/-- The one winner rule (R77): an eligible internal entry before every host order, the earliest raised first and equal
times by raise sequence; otherwise the host order of highest priority, and of equal priority the nearest to reclaim. A
winner exists exactly when an entry or an order is eligible, and the round releases it. A round writes its judgements to
the Order Book: a held order takes the first failing check as its reason (R76), an order refused at evaluation becomes
REFUSED with its verdict and loses its sweep mark, and ORDER_REFUSED is raised exactly then (R91). That the round judges
and releases host orders in the state that its withdrawals leave is the model's choice (log 16), and so is that the queue
heads are those it then finds (log 17). The candidates are the WAITING
entries of the pass's beginning that R92's checks pass, and the WAITING host orders that every check of 4.2 passes. -/
def Obligations.WinnerRule : Prop :=
  ∀ (t : Tables) (seq0 : Nat) (s : State),
    (∀ e o, internalWinner t seq0 s = some (e, o) →
      (e, o) ∈ internalCandidates t seq0 s
      ∧ ∀ f q, (f, q) ∈ internalCandidates t seq0 s →
          epochOffset o.raised s.cbu.now < epochOffset q.raised s.cbu.now
          ∨ (epochOffset o.raised s.cbu.now = epochOffset q.raised s.cbu.now ∧ o.seq ≤ q.seq))
    ∧ (internalWinner t seq0 s = none ↔ internalCandidates t seq0 s = [])
    ∧ (∀ e o, (e, o) ∈ internalCandidates t seq0 s ↔
        let r := s.psu.pumps.at o.pump
        s.ilu.store.at e = .waiting o ∧ o.seq < seq0
        ∧ (r.state = .running ∨ r.state = .starting ∨ (r.state = .lockout ∧ s.rsu.runningBits.at o.pump = true))
        ∧ s.psu.groups.at (t.houses.at (t.pumps.at o.pump).house).group = .quiet
        ∧ (s.rt.release - s.rt.take).toNat < t.map.ringSize.slots
        ∧ (o.kind = .timedStop → ∀ x, r.minRun = some x → epochOffset x s.cbu.now ≤ 0))
    ∧ (∀ k o, hostWinner t s = some (k, o) →
      k.val < t.map.ringSize.slots ∧ waitingOrder (s.ob.at k) = some o ∧ judgeHost t s k o = .eligible
      ∧ ∀ j q, j.val < t.map.ringSize.slots → waitingOrder (s.ob.at j) = some q → judgeHost t s j q = .eligible →
          q.priority < o.priority
          ∨ (q.priority = o.priority
              ∧ distToSlot t.map.ringSize s.rt.reclaim k ≤ distToSlot t.map.ringSize s.rt.reclaim j))
    ∧ (hostWinner t s = none ↔ hostCandidates t s = [])
    ∧ (hostCandidates t s = [] ↔
        ∀ k o, k.val < t.map.ringSize.slots → waitingOrder (s.ob.at k) = some o → judgeHost t s k o ≠ .eligible)
    ∧ (let refuses := ∃ k o r, waitingOrder (s.ob.at k) = some o ∧ judgeHost t s k o = .refuse r
      let written := s.setOb (Tab.ofFn fun k =>
        match waitingOrder (s.ob.at k) with
        | none => s.ob.at k
        | some o =>
          match judgeHost t s k o with
          | .eligible => s.ob.at k
          | .hold r => { s.ob.at k with reason := r }
          | .refuse r => { s.ob.at k with state := .refused, reason := r, mark := false })
      (refuses → recordJudgements t s = written.setCsu { s.csu with flags := flagsWith s .orderRefused })
      ∧ (¬ refuses → recordJudgements t s = written))
    ∧ (let judged := withdrawAll t seq0 s
      (∀ e o, internalWinner t seq0 judged = some (e, o) →
        (releaseRound t seq0 s).state = releaseInternal t e o (recordJudgements t judged))
      ∧ (internalWinner t seq0 judged = none →
          (∀ k o, hostWinner t judged = some (k, o) →
            (releaseRound t seq0 s).state = releaseHost t k o (recordJudgements t judged))
          ∧ (hostWinner t judged = none → (releaseRound t seq0 s).state = recordJudgements t judged)))

/-- The effects of a release (R94): a host START for a STOPPED pump of a QUIET group (R48), a host STOP for a RUNNING one
(R49), and an internal stop for a RUNNING, a STARTING or a LOCKOUT one (R125, R49): the release list, the origin's store,
the pump and the group (R68), and nothing else. A sweep mark lost so counts as missed (R190); a pump that becomes
STOP_SENT loses its stop-owed flag (R122). The round's withdrawals (R92, R93, R126): the WAITING entries of the pass's
beginning whose pump is STOPPED, STOP_SENT, STOPPING, or in LOCKOUT reported not running become FREE, each with its
take-in, the earliest raised first and equal times by raise sequence (R116). -/
def Obligations.ReleaseEffects : Prop :=
  (∀ (t : Tables) (k : Fin 64) (o : Order) (s : State),
      let r := s.psu.pumps.at o.pump
      let g := (t.houses.at (t.pumps.at o.pump).house).group
      let released (owed : Tab 32 (Option Cause)) (after : PumpRec) : State :=
        (((((s.setRt { s.rt with
              list := s.rt.list ++ [{ origin := .host k, grant := s.cbu.now }]
              release := s.rt.release + 1 }).setOb (s.ob.put k { s.ob.at k with
                state := .released
                reason := .none
                grant := some s.cbu.now
                mark := false })).setIlu { s.ilu with owed }).setPsu
              { pumps := s.psu.pumps.put o.pump after,
                groups := s.psu.groups.put g (.armed (t.pumps.at o.pump).house s.rt.release) })).setCsu
              { s.csu with missed := if (s.ob.at k).mark = true then satSucc s.csu.missed else s.csu.missed }
      s.psu.groups.at g = .quiet →
        (o.action = .start → r.state = .stopped → releaseHost t k o s =
          released s.ilu.owed { r with state := .startSent, allowance := r.allowance - 1, orderedRun := some o.run })
        ∧ (o.action = .stop → r.state = .running → releaseHost t k o s =
          released (s.ilu.owed.put o.pump none) { r with state := .stopSent, runEnd := none, started := false }))
  ∧
  (∀ (t : Tables) (e : Fin 8) (o : InternalOrder) (s : State),
      let r := s.psu.pumps.at o.pump
      let g := (t.houses.at (t.pumps.at o.pump).house).group
      let released (owed : Tab 32 (Option Cause)) (after : PumpRec) : State :=
        ((s.setRt { s.rt with
              list := s.rt.list ++ [{ origin := .internal e, grant := s.cbu.now }]
              release := s.rt.release + 1 }).setIlu { s.ilu with
                store := s.ilu.store.put e (.released o s.cbu.now)
                owed }).setPsu
              { pumps := s.psu.pumps.put o.pump after,
                groups := s.psu.groups.put g (.armed (t.pumps.at o.pump).house s.rt.release) }
      s.psu.groups.at g = .quiet →
        (r.state = .running → releaseInternal t e o s =
          released (s.ilu.owed.put o.pump none) { r with state := .stopSent, runEnd := none, started := false })
        ∧ (r.state = .starting → releaseInternal t e o s =
          released (s.ilu.owed.put o.pump none) { r with state := .stopSent, confirm := none, orderedRun := none })
        ∧ (r.state = .lockout → releaseInternal t e o s = released s.ilu.owed r))
  ∧
  (∀ (t : Tables) (seq0 : Nat) (s : State),
      let goes (e : Fin 8) : Prop := ∃ o, s.ilu.store.at e = .waiting o ∧ o.seq < seq0 ∧ FoundStopped s o.pump
      let before (e f : Fin 8) : Prop := ∀ o q, s.ilu.store.at e = .waiting o → s.ilu.store.at f = .waiting q →
        epochOffset o.raised s.cbu.now < epochOffset q.raised s.cbu.now
          ∨ (epochOffset o.raised s.cbu.now = epochOffset q.raised s.cbu.now ∧ o.seq ≤ q.seq)
      let freed (x : State) (e : Fin 8) : State :=
        takeIn t (x.setIlu { x.ilu with store := x.ilu.store.put e .free })
      ((∀ e, ¬ goes e) → withdrawAll t seq0 s = s)
      ∧ (∀ e, goes e → (∀ f, goes f → f = e) → withdrawAll t seq0 s = freed s e)
      ∧ ∃ l : List (Fin 8), l.Nodup ∧ (∀ e, e ∈ l ↔ goes e) ∧ l.Pairwise before ∧ withdrawAll t seq0 s = l.foldl freed s)

/-- A feeder's committed load is the sum of what its configured pumps contribute by their state (R65). At every release of
a START, the committed load of that pump's feeder after the release does not exceed the feeder's limit (R65, R85). -/
def Obligations.StartStaysWithinFeederLimit : Prop :=
  (∀ (t : Tables) (s : State) (f : Fin 4),
    committedLoad t s f = ∑ p : Fin 32,
      if p.val < t.pumpCount.val ∧ (t.pumps.at p).feeder = f then
        match (s.psu.pumps.at p).state with
        | .stopped => 0
        | .startSent | .starting => (t.pumps.at p).startingUnits
        | .running | .stopSent | .stopping | .unknown => (t.pumps.at p).runningUnits
        | .lockout => if s.rsu.runningBits.at p = true then (t.pumps.at p).runningUnits else 0
      else 0)
  ∧ ∀ (t : Tables) (k : Fin 64) (o : Order) (s : State), o.action = .start → judgeHost t s k o = .eligible →
      committedLoad t (releaseHost t k o s) (t.pumps.at o.pump).feeder ≤ t.limits.at (t.pumps.at o.pump).feeder

/-- A pass ends after at most 73 rounds (R76): allowing more changes nothing. The judgements of its last round stand: every
host order still WAITING keeps as its reason the first check that fails for it in the state the pass leaves, and no entry
of the pass's beginning is eligible in that state (R76, R77). -/
def Obligations.PassEndsWithin73Rounds : Prop :=
  (∀ (t : Tables) (s : State) (n : Nat), 73 ≤ n →
    releaseRounds t s.ilu.nextSeq n s = releaseRounds t s.ilu.nextSeq 73 s)
  ∧ ∀ (t : Tables) (s u : State) (n : Nat), s.ra.requests = n + 1 → s.tables = some t →
      exec .releasePass s = .next u →
        (∀ k o, waitingOrder (u.ob.at k) = some o → judgeHost t u k o = .hold (u.ob.at k).reason)
        ∧ internalWinner t s.ilu.nextSeq u = none

/-- A take-in (R123): with no entry FREE or no flag to select it changes nothing; otherwise the lowest-numbered pump whose
flag is set and that is not START_SENT is taken first, into the lowest-numbered FREE entry: a TIMED_STOP, a TRIP_STOP with
the cause now found, or the flag cleared; and the rest follows in the same way. It ends with no FREE entry, or with no
flag set except those of START_SENT pumps; it requests one pass if it raised or cleared a flag, and none otherwise. -/
def Obligations.TakeInLeavesNothingToTake : Prop :=
  ∀ (t : Tables) (s : State),
    let u := takeIn t s
    let selectable (p : Fin 32) : Prop := s.ilu.owed.at p ≠ none ∧ (s.psu.pumps.at p).state ≠ .startSent
    ((∀ e, s.ilu.store.at e ≠ .free) ∨ (∀ p, ¬ selectable p) → u = s)
    ∧ (∀ e p c, LowestFree s e → selectable p → (∀ q, q < p → ¬ selectable q) → s.ilu.owed.at p = some c →
        u.setRa s.ra = (takeIn t (flagTakenIn t e p c s)).setRa s.ra)
    ∧ ((∀ e, u.ilu.store.at e ≠ .free)
      ∨ ∀ p, u.ilu.owed.at p ≠ none → (u.psu.pumps.at p).state = .startSent)
    ∧ (u.ilu.owed = s.ilu.owed → u = s)
    ∧ (u.ilu.owed ≠ s.ilu.owed → u.ra.requests = s.ra.requests + 1)

/-! ### Orders -/

/-- SUBMIT_ADVANCE: at the acknowledge of a submit write, submit becomes the value written, and the indexes from the old
submit on are admitted in index order, each admission seeing the ones before it (R5, R34): y d is what the first d of
them leave. Then the reclaim advance may free entries that are finished (R11), and one pass is requested, unless the
value equals submit (R5). An entry outside the newly submitted slots stands, or is freed so. What an admission finds is
AdmissionChecksInOrder's. The row's guard is log 9. -/
def Obligations.SubmitAdvanceTaken : Prop :=
  ∀ (s : State) (u : UpCycle) (t : Tables), SnoopInFlight s u .submitWord → s.tables = some t →
    let v := u.cycle.data
    ∃ x, exec .submitAdvance s = .next x
      ∧ x.bpu.upstream = none ∧ x.bpu.ending = (if u.abandoned then s.bpu.ending else .ack none)
      ∧ x.rt.submit = v ∧ x.rt.take = s.rt.take ∧ x.rt.release = s.rt.release ∧ x.rt.list = s.rt.list
      ∧ x.ra.requests = (if v = s.rt.submit then s.ra.requests else s.ra.requests + 1)
      ∧ (v = s.rt.submit → x.rt = s.rt ∧ x.ob = s.ob ∧ x.csu = s.csu)
      ∧ x.csu = { s.csu with flags := x.csu.flags } ∧ x.bpu.capture = s.bpu.capture
      ∧ (∀ k, (∀ d, d < (v - s.rt.submit).toNat → slotOf t.map.ringSize (s.rt.submit + BitVec.ofNat 16 d) ≠ k) →
          x.ob.at k = s.ob.at k ∨ (finished (s.ob.at k).state = true ∧ x.ob.at k = Entry.reset))
      ∧ (∃ y : Nat → State, y 0 = s
          ∧ (∀ d, d < (v - s.rt.submit).toNat →
              IndexAdmitted t (slotOf t.map.ringSize (s.rt.submit + BitVec.ofNat 16 d)) (y d) (y (d + 1)))
          ∧ (let z := y (v - s.rt.submit).toNat
            x.csu = z.csu
              ∧ ∀ k, x.ob.at k = z.ob.at k ∨ (finished (z.ob.at k).state = true ∧ x.ob.at k = Entry.reset)))
      ∧ x.tables = s.tables ∧ x.psu = s.psu ∧ x.rsu = s.rsu ∧ x.ilu = s.ilu ∧ x.cbu = s.cbu ∧ x.iml = s.iml

/-- The admission checks in their order (R35): each line is a check that fails with every check before it passed, and the
last is the order parsed by the slot words of its form (R23 to R25, R33), with the earliest and latest starts of the short
form (R31) and of the long form (R32). Sums are taken modulo the clock's cycle (R140). -/
def Obligations.AdmissionChecksInOrder : Prop :=
  ∀ (t : Tables) (s : State) (e : Entry),
    let form := recorded e 0 / 4096
    let action := recorded e 0 / 256 % 16
    let pump := (recorded e 0 % 256).toNat
    let who : Fin 32 := Fin.ofNat 32 pump
    let needed : List (Fin 6) := if e.words.at 0 ≠ none ∧ form = 2 then [0, 1, 2, 3, 4, 5] else [0, 1, 2, 3]
    let marked := ∀ w, w ∈ needed → e.words.at w ≠ none
    let minutes := if form = 1 then recorded e 2 else recorded e 4
    let short := form = 1
    let badTime := timeField (recorded e 2) = none ∨ timeField (recorded e 3) = none
    let today := (s.cbu.now / 86400 + (recorded e 1 % 2).toNat) * 86400
    let opens := (timeField (recorded e 2)).getD 0
    let closes := (timeField (recorded e 3)).getD 0
    let earliest :=
      if short then (s.cbu.now + (recorded e 1 % 256).toNat * 60) % 4294944000 else (today + opens) % 4294944000
    let latest :=
      if short then (earliest + t.defaultWindow) % 4294944000
      else (today + (if closes < opens then 86400 + closes else closes)) % 4294944000
    let c1 := s.cbu.clockSet = true
    let c2 := c1 ∧ marked
    let c3 := c2 ∧ (form = 1 ∨ form = 2)
    let c4 := c3 ∧ (action = 1 ∨ action = 2)
    let c5 := c4 ∧ pump < t.pumpCount.val
    let c6 := c5 ∧ (short ∨ ¬ badTime)
    let c7 := c6 ∧ (action = 2 ∨ minutes.toNat ≤ 1440)
    (s.cbu.clockSet = false → admission t s e = .error .clockNotSet)
    ∧ (c1 ∧ ¬ marked → admission t s e = .error .incomplete)
    ∧ (c2 ∧ ¬ (form = 1 ∨ form = 2) → admission t s e = .error .badForm)
    ∧ (c3 ∧ ¬ (action = 1 ∨ action = 2) → admission t s e = .error .badAction)
    ∧ (c4 ∧ t.pumpCount.val ≤ pump → admission t s e = .error .badPump)
    ∧ (c5 ∧ ¬ short ∧ badTime → admission t s e = .error .badTime)
    ∧ (c6 ∧ action = 1 ∧ 1440 < minutes.toNat → admission t s e = .error .badField)
    ∧ (c7 ∧ epochOffset latest s.cbu.now < 0 → admission t s e = .error .tooLate)
    ∧ (c7 ∧ 0 ≤ epochOffset latest s.cbu.now ∧ 2 ≤ waitingCount s who → admission t s e = .error .queueFull)
    ∧ (c7 ∧ 0 ≤ epochOffset latest s.cbu.now ∧ waitingCount s who < 2 → admission t s e = .ok
        { form := if short then .short else .long
          action := if action = 1 then .start else .stop
          pump := who
          priority := (recorded e 1 / 256 % 8).toNat
          earliest
          latest
          run := if action = 1 then minutes.toNat * 60 else 0
          tag := if short then recorded e 3 else recorded e 5 })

* * *

● **ACTIVITY**: Every line above in which the word "groups" occurs is to be copied.

● **WRITTEN ANSWER**:
        ∧ s.psu.groups.at (t.houses.at (t.pumps.at o.pump).house).group = .quiet
                groups := s.psu.groups.put g (.armed (t.pumps.at o.pump).house s.rt.release) })).setCsu
      s.psu.groups.at g = .quiet →
                groups := s.psu.groups.put g (.armed (t.pumps.at o.pump).house s.rt.release) }
      s.psu.groups.at g = .quiet →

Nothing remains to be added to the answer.